Saying that you have to be committed to violence to be an anarchist is like saying you have to oppress Africans to be a Christian, or you have to own a gun to be an American. It’s nonsensical.
The truth is, I barely discuss my beliefs about the world in “The Anarchist’s Tool Chest” and “The Anarchist’s Design Book.” There might be only two or three people in this world who have heard my unfiltered thoughts on how the world works, and I plan to keep that number in the single digits as long as I live.
Do I have problems with authority – liturgical, corporate and governmental? Absolutely. Do I routinely disregard laws and mores because I think they’re at odds with human decency? You bet. Am I going to write about my behavior in a book that is already quite difficult to ship to military bases because of its title?
Do you think I’m stupid?
So if I don’t espouse the full details of my personal belief system, why bring up anarchism at all? Two reasons.
It’s the right word to describe me. I’m an anarchist and here is a book about my tool chest. Here is a second book of my furniture designs. Beyond those simple declarations, the goal of the books is to point to a path that doesn’t get discussed much in Western society.
During my training as a journalist we were urged to tell “both sides of every story.” After working as a journalist, the problem I discovered was that there are usually about a dozen sides to every story. It’s just that most of those ideas aren’t discussed at the country club.
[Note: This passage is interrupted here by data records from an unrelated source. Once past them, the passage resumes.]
-- ==== Sys2Proof/Config.lean ====
section
/-! DEFINITION. The spec's open parameters UNWRITTEN and INV_OF_NONPERM (00_scope R10) as free values: constants with
no body, so that a proof holds whatever they are. The third open parameter, LAT, is a time, and the model has none
(70_reset R272; log 9). -/

namespace Sys2Proof

/-- `UNWRITTEN`: what an entry of `W`, `INV` or `REF` that nothing has written since the last reset reads as. It is
some index, fixed for the session (10_state R40, R41; 93_implementation_defined U1, U11). DESIGN CHOICE, log 3 and
log 5. -/
opaque Config.unwritten (session : Nat) (t : TableId) (a : Index) : Index

/-- `INV_OF_NONPERM`: the entry at `a` that `BUILD` gives `INV[k]` when the wiring read, listed in `wiring` from entry
0 on, is not a permutation. It is some index (44_configuration R187; 93_implementation_defined U2). DESIGN CHOICE,
log 4. -/
opaque Config.invOfNonPerm (session : Nat) (k : Rotor) (wiring : List Index) (a : Index) : Index

end Sys2Proof
end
Ideas such as: Organizations dehumanize and homogenize us. Modern production methods enslave us to a cycle of making nothing and consuming everything.
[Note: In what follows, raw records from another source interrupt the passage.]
-- ==== Sys2Proof/Laws/Encoding.lean ====
section
/-! SUPPORT. The fields of the words the encoder writes. -/

namespace Sys2Proof

theorem opField_wordW (op : BitVec 4) (r : BitVec 2) (i v : BitVec 5) : opField (wordW op r i v) = op := by
  apply BitVec.eq_of_getLsbD_eq
  intro n hn
  simp only [opField, wordW, BitVec.getLsbD_extractLsb', BitVec.getLsbD_append]
  interval_cases n <;> simp

theorem rField_wordW (op : BitVec 4) (r : BitVec 2) (i v : BitVec 5) : rField (wordW op r i v) = r := by
  apply BitVec.eq_of_getLsbD_eq
  intro n hn
  simp only [rField, wordW, BitVec.getLsbD_extractLsb', BitVec.getLsbD_append]
  interval_cases n <;> simp

theorem iField_wordW (op : BitVec 4) (r : BitVec 2) (i v : BitVec 5) : iField (wordW op r i v) = i := by
  apply BitVec.eq_of_getLsbD_eq
  intro n hn
  simp only [iField, wordW, BitVec.getLsbD_extractLsb', BitVec.getLsbD_append]
  interval_cases n <;> simp

theorem vField_wordW (op : BitVec 4) (r : BitVec 2) (i v : BitVec 5) : vField (wordW op r i v) = v := by
  apply BitVec.eq_of_getLsbD_eq
  intro n hn
  simp only [vField, wordW, BitVec.getLsbD_extractLsb', BitVec.getLsbD_append]
  interval_cases n <;> simp

theorem low10_wordW (op : BitVec 4) (r : BitVec 2) (i v : BitVec 5) :
    (wordW op r i v).extractLsb' 0 10 = i ++ v := by
  apply BitVec.eq_of_getLsbD_eq
  intro n hn
  simp only [wordW, BitVec.getLsbD_extractLsb', BitVec.getLsbD_append]
  interval_cases n <;> simp

theorem low12_wordW (op : BitVec 4) (r : BitVec 2) (i v : BitVec 5) :
    (wordW op r i v).extractLsb' 0 12 = r ++ i ++ v := by
  apply BitVec.eq_of_getLsbD_eq
  intro n hn
  simp only [wordW, BitVec.getLsbD_extractLsb', BitVec.getLsbD_append]
  interval_cases n <;> simp

theorem opField_wordC (op : BitVec 4) (c : Character) : opField (wordC op c) = op := by
  apply BitVec.eq_of_getLsbD_eq
  intro n hn
  simp only [opField, wordC, BitVec.getLsbD_extractLsb', BitVec.getLsbD_append]
  interval_cases n <;> simp

theorem cField_wordC (op : BitVec 4) (c : Character) : cField (wordC op c) = c := by
  apply BitVec.eq_of_getLsbD_eq
  intro n hn
  simp only [cField, wordC, BitVec.getLsbD_extractLsb', BitVec.getLsbD_append]
  interval_cases n <;> simp

theorem zeros_wordC (op : BitVec 4) (c : Character) : (wordC op c).extractLsb' 8 4 = 0#4 := by
  apply BitVec.eq_of_getLsbD_eq
  intro n hn
  simp only [wordC, BitVec.getLsbD_extractLsb', BitVec.getLsbD_append]
  interval_cases n <;> simp

/-- The number a format W word is: each field at its place. -/
theorem toNat_wordW (op : BitVec 4) (r : BitVec 2) (i v : BitVec 5) :
    (wordW op r i v).toNat = op.toNat * 0x1000 + r.toNat * 0x400 + i.toNat * 0x20 + v.toNat := by
  have hr := r.isLt
  have hi := i.isLt
  have hv := v.isLt
  simp only [wordW, BitVec.toNat_append]
  rw [← Nat.shiftLeft_add_eq_or_of_lt (by omega), ← Nat.shiftLeft_add_eq_or_of_lt (by omega),
    ← Nat.shiftLeft_add_eq_or_of_lt (by omega)]
  simp only [Nat.shiftLeft_eq]
  omega

/-- The number a format C word is. -/
theorem toNat_wordC (op : BitVec 4) (c : Character) : (wordC op c).toNat = op.toNat * 0x1000 + c.toNat := by
  have hc : c.toNat < 256 := c.isLt
  simp only [wordC, BitVec.toNat_append]
  rw [← Nat.shiftLeft_add_eq_or_of_lt (by simpa using hc), ← Nat.shiftLeft_add_eq_or_of_lt (by omega)]
  simp only [Nat.shiftLeft_eq, BitVec.toNat_ofNat]
  omega

/-- A word is the format W word of its own fields. -/
theorem wordW_fields (w : Word) : wordW (opField w) (rField w) (iField w) (vField w) = w := by
  apply BitVec.eq_of_getLsbD_eq
  intro n hn
  simp only [wordW, opField, rField, iField, vField, BitVec.getLsbD_append, BitVec.getLsbD_extractLsb']
  interval_cases n <;> simp

/-- Zero low bits leave the fields in them zero. -/
theorem fields_of_low10 {w : Word} (h : w.extractLsb' 0 10 = 0#10) : iField w = 0#5 ∧ vField w = 0#5 := by
  have hlow := low10_wordW (opField w) (rField w) (iField w) (vField w)
  rw [wordW_fields, h] at hlow
  have hn := congrArg BitVec.toNat hlow
  have hi := (iField w).isLt
  have hv := (vField w).isLt
  rw [BitVec.toNat_append, ← Nat.shiftLeft_add_eq_or_of_lt (by omega), Nat.shiftLeft_eq] at hn
  simp only [BitVec.toNat_ofNat] at hn
  exact ⟨BitVec.eq_of_toNat_eq (by simp; omega), BitVec.eq_of_toNat_eq (by simp; omega)⟩

/-- A word whose bits 11:8 are 0 is the format C word of its own fields. -/
theorem wordC_fields (w : Word) (h : w.extractLsb' 8 4 = 0#4) : wordC (opField w) (cField w) = w := by
  rw [wordC, ← h]
  apply BitVec.eq_of_getLsbD_eq
  intro n hn
  simp only [opField, cField, BitVec.getLsbD_append, BitVec.getLsbD_extractLsb']
  interval_cases n <;> simp

end Sys2Proof
end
But these ideas, which I discuss in both books, are only starting points. If you have a brain it’s easy to see where the trail head leads. Like working with hand tools, it can be a difficult path to travel, but it can take you almost anywhere.
The second reason I couch these simple ideas inside work-a-day books on tools and building furniture is that I refuse to become part of the circle-jerk clique of writers who obsess on discussing Craft, its Demise and How to Fix Things.
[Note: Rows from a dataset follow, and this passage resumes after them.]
-- ==== Sys2Proof/Tests/Slice0.lean ====
section
/-! SUPPORT. Tests of the model against the spec's own words and vectors (95_test_vectors), and for each statement with
hypotheses a witness that meets them. -/

namespace Sys2Proof.Machine.Tests

/-! ## Helpers -/

/-- The state a command leaves. -/
def stateOf : Result → Option State
  | .next t => some t
  | .fault _ => none
  | .refused _ => none

/-- The last response word. -/
def wordOf (r : Result) : Option Word := (stateOf r).bind fun t => t.responses.getLast?.map Response.toWord

/-- The positions left. -/
def posOf (r : Result) : Option (PerRotor Index) := (stateOf r).map State.pos

/-- A table from its 26 entries. -/
def tableOf (l : List Index) : Table := (List.finRange 26).zip l

/-- The rotor tables of the toy configurations (95_test_vectors section 2). -/
def wLeft : List Index :=
  [16, 22, 4, 17, 19, 24, 20, 8, 14, 15, 0, 18, 3, 5, 6, 7, 9, 10, 11, 25, 23, 2, 21, 1, 13, 12]

def invLeft : List Index :=
  [10, 23, 21, 12, 2, 13, 14, 15, 7, 16, 17, 18, 25, 24, 8, 9, 0, 3, 11, 4, 6, 22, 1, 20, 5, 19]

def wMiddle : List Index :=
  [15, 24, 5, 6, 2, 17, 11, 0, 14, 4, 20, 8, 3, 7, 19, 13, 18, 16, 9, 10, 23, 1, 12, 22, 21, 25]

def invMiddle : List Index :=
  [7, 21, 4, 12, 9, 2, 3, 13, 11, 18, 19, 6, 22, 15, 8, 0, 17, 5, 16, 14, 10, 24, 23, 20, 1, 25]

def wRight : List Index :=
  [12, 13, 1, 21, 2, 23, 25, 11, 10, 9, 7, 6, 5, 3, 18, 0, 15, 14, 8, 20, 24, 19, 17, 4, 22, 16]

def invRight : List Index :=
  [15, 2, 4, 13, 23, 12, 11, 10, 18, 9, 8, 7, 0, 1, 17, 16, 25, 22, 14, 21, 19, 3, 24, 5, 20, 6]

def refToy : List Index :=
  [13, 14, 15, 16, 17, 18, 19, 20, 21, 22, 23, 24, 25, 0, 1, 2, 3, 4, 5, 6, 7, 8, 9, 10, 11, 12]

/-- T0 after `BUILD`, with the inverse tables the spec prints. -/
def t0 : State :=
  { State.reset with
    phase := .run
    notch := ⟨0x80#26, 0x4#26, 0x8#26⟩
    mem :=
      { wiring := ⟨tableOf wLeft, tableOf wMiddle, tableOf wRight⟩
        inverse := ⟨tableOf invLeft, tableOf invMiddle, tableOf invRight⟩
        reflector := tableOf refToy
        plugboard := [] } }

/-- T1 after `BUILD`: rings (1, 2, 3), start (0, 1, 2), plugs A–B and H–L. -/
def t1 : State :=
  { t0 with
    ring := ⟨1, 2, 3⟩
    pos := ⟨0, 1, 2⟩
    mem := { t0.mem with plugboard := [(0, 1), (1, 0), (7, 11), (11, 7)] } }

/-! ## Well-formed commands: rotor select 3 is refused -/

theorem test_illformed_wrw : (Instr.wrw 3#2 0#5 0#5).wellFormed = false := by decide
theorem test_illformed_notch : (Instr.notch 3#2 0#5).wellFormed = false := by decide
theorem test_illformed_ring : (Instr.ring 3#2 0#5).wellFormed = false := by decide
theorem test_illformed_pos : (Instr.pos 3#2 0#5).wellFormed = false := by decide
theorem test_illformed_rdpos : (Instr.rdpos 3#2).wellFormed = false := by decide
theorem test_wellformed_wrw : (Instr.wrw 2#2 31#5 31#5).wellFormed = true := by decide

/-! ## Decoding, words of 95_test_vectors section 3.6 and of the command rules -/

theorem test_decode_wrw : decode 0x182D#16 = .ok (.wrw 2#2 1#5 13#5) := by decide
theorem test_decode_wrw_big_fields : decode 0x13FF#16 = .ok (.wrw 0#2 31#5 31#5) := by decide
theorem test_decode_wrf : decode 0x200D#16 = .ok (.wrf 0#5 13#5) := by decide
theorem test_decode_plug : decode 0x30EB#16 = .ok (.plug 7#5 11#5) := by decide
theorem test_decode_notch : decode 0x4402#16 = .ok (.notch 1#2 2#5) := by decide
theorem test_decode_ring : decode 0x541C#16 = .ok (.ring 1#2 28#5) := by decide
theorem test_decode_pos : decode 0x6815#16 = .ok (.pos 2#2 21#5) := by decide
theorem test_decode_build : decode 0x7000#16 = .ok .build := by decide
theorem test_decode_enc : decode 0x80FF#16 = .ok (.enc 0xFF#8) := by decide
theorem test_decode_enct : decode 0x905A#16 = .ok (.enct 0x5A#8) := by decide
theorem test_decode_rdpos : decode 0xA800#16 = .ok (.rdpos 2#2) := by decide
theorem test_decode_rdst : decode 0xB000#16 = .ok .rdst := by decide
In my 25 years of hanging out with woodworkers, I’ve never once heard someone say: “I just finished reading David Pye’s ‘The Nature and Art of Workmanship,’ and now all I want to do is carve bowls.” It just doesn’t happen.
Don’t get me wrong. Discussing craft is important. I just don’t think you should talk about it much until you have done it – a lot.
The solution to “fix” everything – for lack of a better word – is not in words. It’s in your fingers. Pick up the tools, and the answers to these questions will become apparent. Make something, and you will understand more about craft than all of the books written about its doom.
Yesterday I had a tape measure clipped to my pants pocket, and a young woman in a store asked me what I did for a living. When I told her I made furniture, she gushed at length about how that was all she’d ever wanted to do. As a child she built all of her Barbie furniture. Now she watched television programs and read books about woodworking every night, but she didn’t want to go back to school to train as a furniture maker.
“You don’t have to go back to school,” I told her.
“But how will I learn it?” she asked.
“By doing what you did when you were a little girl: Pick up the tools and use them.”
Every word I write is aimed at one thing: To make you crazy to pick up the tools. They are the answer to everything that’s wrong with our lives and with our world. With tools you can fix things. You can make things. You can escape from a job that is slowly killing you.
With tools you can build a life that doesn’t depend on your next annual review and whether or not you managed to wear out the knees in your pants while groveling for a raise.
I don’t care if you call that anarchism or not. In fact, I recommend that you don’t.
So stay tidy. Be friendly. Build things instead of buying them. You’ll know what to do next.